Both the line containing "def dimming0 (e" and the line containing "cmd := 0x1000_C03C" belong to the span. Output exactly that span from the listing below, and nothing outside it.

• • • •

-- ==== Sys2Proof/Tests/Slice0.lean ====
section
/-! SUPPORT. The model against the vectors of 95_test_vectors.md, and a witness for the hypotheses of each statement of
Certificates/Slice0/Obligations.lean. Expected values are the spec's; each test names its vector. -/

namespace Sys2Proof.Tests

open Sys2Proof.Machine Sys2Proof.Safety

/-! ## Fixtures -/

/-- TEST_ROM (95_test_vectors.md, section 2). -/
def rom : Config :=
  { numLights := 2
    pulseTable :=
      [0xC431_2000, 0xC432_1000, 0xA220_0000, 0xA230_0000, 0xA320_0000, 0xA310_0000] ++
        [0xC123_4000, 0x9D00_0000, 0x9E00_0000, 0x9100_0000, 0x0000_0000, 0x9500_0000]
    dimStepDelay := 1 }

def off (b : Brightness) : LightState := { power := .off, brightness := b }

def on (b : Brightness) : LightState := { power := .on, brightness := b }

/-- An idle block whose next step is `e`. -/
def idle (l0 l1 : LightState) (e : Event) : State :=
  { State.powerOn rom with ls := [l0, l1], schedule := [e] }

/-- A block that has accepted the command word `w` and whose next step is the sequencer's. -/
def fetched (l0 l1 : LightState) (w : Word) : State :=
  { idle l0 l1 .sequencer with cmd := w, phase := .exec }

/-- Q1 waiting for the port: `REQ 0, ON` from `(Off, 0)`. -/
def sendingOn (e : Event) : State :=
  { idle (off 0) (off 0) e with
    cmd := 0x1000_8000
    cmdDp := .on
    code0 := 0x4AA5_4940
    txOut := some { payload := payload 0x4AA5_4940, repeatCount := 4, delayBetween := 0 }
    phase := .onOffTx }

/-- Q24 waiting for the port: `REQ 0, ON, 1` from `(On, 64)`. -/
def sendingLow (e : Event) : State :=
  { idle (on 64) (off 0) e with
    cmd := 0x1000_C001
    cmdDp := .on
    cmdSb := true
    cmdDb := 1
    leg := .brightness
    op := .off
    code0 := 0x4AA5_4A40
    txOut := some { payload := payload 0x4AA5_4A40, repeatCount := 4, delayBetween := 0 }
    phase := .onOffTx }

/-- Q8 in its dim sequence: `REQ 0, ON, 62` from `(On, 60)`, in phase `p` with `n` steps left and `tx` outstanding. -/
def dimming (p : Phase) (n : BitVec 7) (tx : Option TxRequest) (e : Event) : State :=
  { idle (on 60) (off 0) e with
    cmd := 0x1000_C03E
    cmdDp := .on
    cmdSb := true
    cmdDb := 62
    leg := .brightness
    op := .dimUp
    code0 := 0x4A50_0000
    code1 := 0x4A54_0000
    stepsLeft := n
    txOut := tx
    delayRun := p == .dimDelay
    phase := p }

def dimSend (code : Word) : Option TxRequest :=
  some { payload := payload code, repeatCount := 1, delayBetween := 0 }

def dimming0 (e : Event) : State := dimming .dimTx0 2 (dimSend 0x4A50_0000) e

def dimming1 (e : Event) : State := dimming .dimTx1 2 (dimSend 0x4A54_0000) e

/-- Q1 waiting for the sink after its commit. -/
def publishing (e : Event) : State :=
  { idle (on 64) (off 0) e with
    cmd := 0x1000_8000
    status := { Status.clear with pLeg := true }
    cmdDp := .on
    code0 := 0x4AA5_4940
    pubOut := some { channel := 0, power := .on, brightness := 64 }
    phase := .pub }

/-- Q7's end, waiting for the sink after its brightness commit. -/
def publishingDim (e : Event) : State :=
  { idle (on 60) (off 0) e with
    cmd := 0x1000_C03C
    status := { Status.clear with bLeg := true }
    cmdDp := .on
    cmdSb := true
    cmdDb := 60
    leg := .brightness
    op := .dimDown
    code0 := 0x4A94_0000
    code1 := 0x4A90_0000
    pubOut := some { channel := 0, power := .on, brightness := 60 }
    phase := .pub }

/-! ## Row words and images (95_test_vectors.md, section 3.1) -/

theorem test_rowWordWf_accepts :
    ([0x0000_0000, 0xC431_2000, 0xF111_1111, 0x9F00_0000].all rowWordWf) = true := by decide

/-- W4: configured, with no counts. -/
theorem test_rowWordWf_refuses_noCounts : rowWordWf 0x8000_0000 = false := by decide

/-- W5: a count of 0. -/
theorem test_rowWordWf_refuses_zeroCount : rowWordWf 0x9000_0000 = false := by decide

/-- W6: a count at or above `LEN`. -/
theorem test_rowWordWf_refuses_extraCount : rowWordWf 0x9100_0001 = false := by decide

/-- W7: bits set in an empty slot. -/
theorem test_rowWordWf_refuses_dirtyEmpty : rowWordWf 0x0100_0000 = false := by decide

theorem test_image_wf : rom.wf = true := by decide

/-- R51: an image of the wrong length. -/
theorem test_image_refuses_length : Memory.wf 2 (rom.pulseTable.drop 1) = false := by decide

/-- R51: an image with one ill-formed word. -/
theorem test_image_refuses_word : Memory.wf 2 (rom.pulseTable.set 10 0x8000_0000) = false := by decide

/-- R7: more than 256 channels. -/
theorem test_config_refuses_numLights :
    ({ rom with numLights := 257, pulseTable := List.replicate 1542 0 } : Config).wf = false := by decide

/-- R7: no delay. -/
theorem test_config_refuses_delay : ({ rom with dimStepDelay := 0 } : Config).wf = false := by decide

theorem test_rowOf_golden : rowOf 0xC431_2000 = [4, 3, 1, 2] ∧ rowWord [4, 3, 1, 2] = 0xC431_2000 := by decide

theorem test_emptyRowWord : emptyRowWord = 0 ∧ rowWordWf emptyRowWord = true := by decide

/-! ## Command words (95_test_vectors.md, section 3.4; words written out from 30_encoding.md R53, R54) -/

/-- Format R, bit by bit: opcode 1, four zeros, `CH` = 129, `DP` = 1, `SB` = 1, seven zeros, `DB` = 70. -/
theorem test_decode_requestState :
    decode 0b0001_0000_10000001_1_1_0000000_1000110#32 = .ok (.requestState 129 .on true 70) := by decide

/-- K8: `DB` may hold anything when `SB` is 0. -/
theorem test_decode_requestState_noBrightness : decode 0x1000_007F = .ok (.requestState 0 .off false 127) := by
  decide

/-- Format T, bit by bit: opcode 2, four zeros, `CH` = 129, two zeros, `OP` = 2, three zeros, `SUB` = 1, eight
zeros. -/
theorem test_decode_lookup :
    decode 0b0010_0000_10000001_00_10_000_1_00000000#32 = .ok (.lookup 129 .dimUp true) := by decide

theorem test_decode_encode :
    decode 0b0011_0000_11111111_00_11_000_0_00000000#32 = .ok (.encode 255 .dimDown false) := by decide

/-- The same words from the encoder. -/
theorem test_encode_words :
    encode (.requestState 129 .on true 70) = 0x1081_C046 ∧ encode (.lookup 129 .dimUp true) = 0x2081_2100 ∧
      encode (.encode 255 .dimDown false) = 0x30FF_3000 := by decide

/-- K1 to K3: reserved opcodes. -/
theorem test_decode_reservedOpcode :
    decode 0x0000_0000 = .error .reservedOpcode ∧ decode 0x4000_0000 = .error .reservedOpcode ∧
      decode 0xF000_0000 = .error .reservedOpcode := by decide

/-- K4 to K7: reserved bits. -/
theorem test_decode_reservedBit :
    decode 0x2000_0001 = .error .reservedBit ∧ decode 0x2001_5000 = .error .reservedBit ∧
      decode 0x2100_0000 = .error .reservedBit ∧ decode 0x1000_C0C0 = .error .reservedBit := by decide

theorem test_decodeTableWord :
    decodeTableWord 32 0x2000_2100 = some (.lookup 0 .dimUp true) ∧ decodeTableWord 32 0x4000_0000 = none := by
  decide

/-! ## The encoder and the payload (95_test_vectors.md, sections 1 and 3.3) -/

/-- X10 (the source's golden vector), X17, X18, X20. -/
theorem test_encodeRow_accepts :
    encodeRow [4, 3, 1, 2] = some 0x4AA5_4940 ∧ encodeRow [4, 1, 1, 1, 1, 1, 1] = some 0x4AA4_9248 ∧
      encodeRow [7, 6] = some 0x4AAA_9554 ∧ encodeRow [1, 1, 1, 1, 1, 1, 1] = some 0x4924_9200 := by
  decide +kernel

/-- X21, X23, X24, X25. -/
theorem test_encodeRow_tooLong :
    encodeRow [14] = none ∧ encodeRow [7, 7] = none ∧ encodeRow [5, 1, 1, 1, 1, 1, 1] = none ∧
      encodeRow [2, 2, 2, 2, 2, 2, 2] = none := by decide

/-- E1: the golden payload. -/
theorem test_payload_golden :
    payload 0x4AA5_4940 = [0x54, 0x2A, 0xAA, 0xA5, 0x55, 0x55, 0x4A, 0xA5, 0x49, 0x40, 0x00] := by decide

/-! ## Each command's step -/

/-- L3: the last slot of the last channel. -/
theorem test_lookup_hit :
    let s := lookupCommand 1 .dimDown true (fetched (off 0) (off 0) 0x2001_3100);
    s.result0 = 0x9500_0000 ∧ regRead 1 s = 0x0000_0002 ∧ s.phase = .idle := by decide

/-- L5, L8: no sub-index 1 for On, no such channel. -/
theorem test_lookup_miss :
    let s := fetched (off 0) (off 0) 0x2000_0100;
    regRead 1 (lookupCommand 0 .on true s) = 0x0000_0062 ∧ (lookupCommand 2 .on false s).result0 = 0 := by decide

/-- N2. -/
theorem test_encode_command :
    let s := encodeCommand 1 .off false (fetched (off 0) (off 0) 0x3001_1000);
    s.result0 = 0x4AAA_AAA8 ∧ regRead 1 s = 0x0000_0002 := by decide +kernel

/-- N4, N5: too long, missing. -/
theorem test_encode_command_errors :
    let s := fetched (off 0) (off 0) 0x3001_2000;
    regRead 1 (encodeCommand 1 .dimUp false s) = 0x0000_0042 ∧
      regRead 1 (encodeCommand 1 .dimDown false s) = 0x0000_0062 := by decide

/-- Q1: the first step of `REQ 0, ON` is exactly the send of the golden payload. -/
theorem test_requestState_sends :
    execRequestState 0 .on false 0 (fetched (off 0) (off 0) 0x1000_8000) = .next (sendingOn .sequencer) := by
  have : beginRequest (latchRequest 0 .on false 0 (fetched (off 0) (off 0) 0x1000_8000)) = sendingOn .sequencer := by
    decide +kernel
  exact congrArg _ this

/-- P2 line 5's second leg, on a light already on: the missing DimDown row of channel 1. -/
theorem test_requestState_missingRow :
    let s := beginRequest (latchRequest 1 .on true 40 (fetched (off 0) (on 64) 0x1001_C028));
    regRead 1 s = 0x0000_0022 ∧ s.result0 = 0x8000_0140 ∧ s.txOut = none := by decide +kernel

/-! ## The sequencer's other steps -/

/-- Q1's commit. -/
theorem test_onOff_commit :
    let s := txPortStep .ok (sendingOn .reset);
    s.ls = [on 64, off 0] ∧ s.pubOut = some { channel := 0, power := .on, brightness := 64 } ∧
      regRead 1 s = 0x0000_0401 := by decide

/-- Q24's commit: the low-brightness route ends at `(Off, 0)`. -/
theorem test_low_commit :
    let s := txPortStep .ok (sendingLow .reset);
    s.ls = [off 0, off 0] ∧ s.pubOut = some { channel := 0, power := .off, brightness := 0 } ∧
      regRead 1 s = 0x0000_0801 := by decide

/-- Q8: row 1 after row 0, and the delay after row 1. -/
theorem test_dim_sends :
    (txPortStep .ok (dimming0 .reset)).txOut = dimSend 0x4A54_0000 ∧
      (txPortStep .ok (dimming1 .reset)).stepsLeft = 1 ∧ (txPortStep .ok (dimming1 .reset)).phase = .dimDelay := by
  decide

/-- Q8: the last delay commits. -/
theorem test_dim_commit : (dimDelayExpiry (dimming .dimDelay 0 none .reset)).ls = [on 62, off 0] := by decide

/-- Q22's answer in the middle of a dim: nothing is committed. -/
theorem test_dim_error :
    let s := txPortStep .transmitError (dimming0 .reset);
    regRead 1 s = 0x0000_0052 ∧ s.ls = [on 60, off 0] ∧ s.result0 = 0x8000_013C := by decide

/-- Q23: a failed publish. -/
theorem test_publish_error : regRead 1 (sinkStep .publishError (publishing .reset)) = 0x0000_0502 := by decide

/-! ## The host registers (95_test_vectors.md, section 3.6) and reset -/

/-- H1. -/
theorem test_reads_after_reset :
    let s := State.powerOn rom;
    regRead 4 s = 0x8000_0000 ∧ regRead 5 s = 0x0040_0002 ∧
      ([0, 1, 2, 3, 6, 7, 8, 9, 10, 11, 12, 13, 14, 15].all fun k => regRead k s == 0) = true := by decide

/-- H2. -/
theorem test_qsel :
    let s := regWrite 3 0x0000_0105 (State.powerOn rom);
    regRead 3 s = 0x0000_0005 ∧ regRead 4 s = 0 := by decide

• • • •

:: Task response ::
def dimming0 (e : Event) : State := dimming .dimTx0 2 (dimSend 0x4A50_0000) e

def dimming1 (e : Event) : State := dimming .dimTx1 2 (dimSend 0x4A54_0000) e

/-- Q1 waiting for the sink after its commit. -/
def publishing (e : Event) : State :=
  { idle (on 64) (off 0) e with
    cmd := 0x1000_8000
    status := { Status.clear with pLeg := true }
    cmdDp := .on
    code0 := 0x4AA5_4940
    pubOut := some { channel := 0, power := .on, brightness := 64 }
    phase := .pub }

/-- Q7's end, waiting for the sink after its brightness commit. -/
def publishingDim (e : Event) : State :=
  { idle (on 60) (off 0) e with
    cmd := 0x1000_C03C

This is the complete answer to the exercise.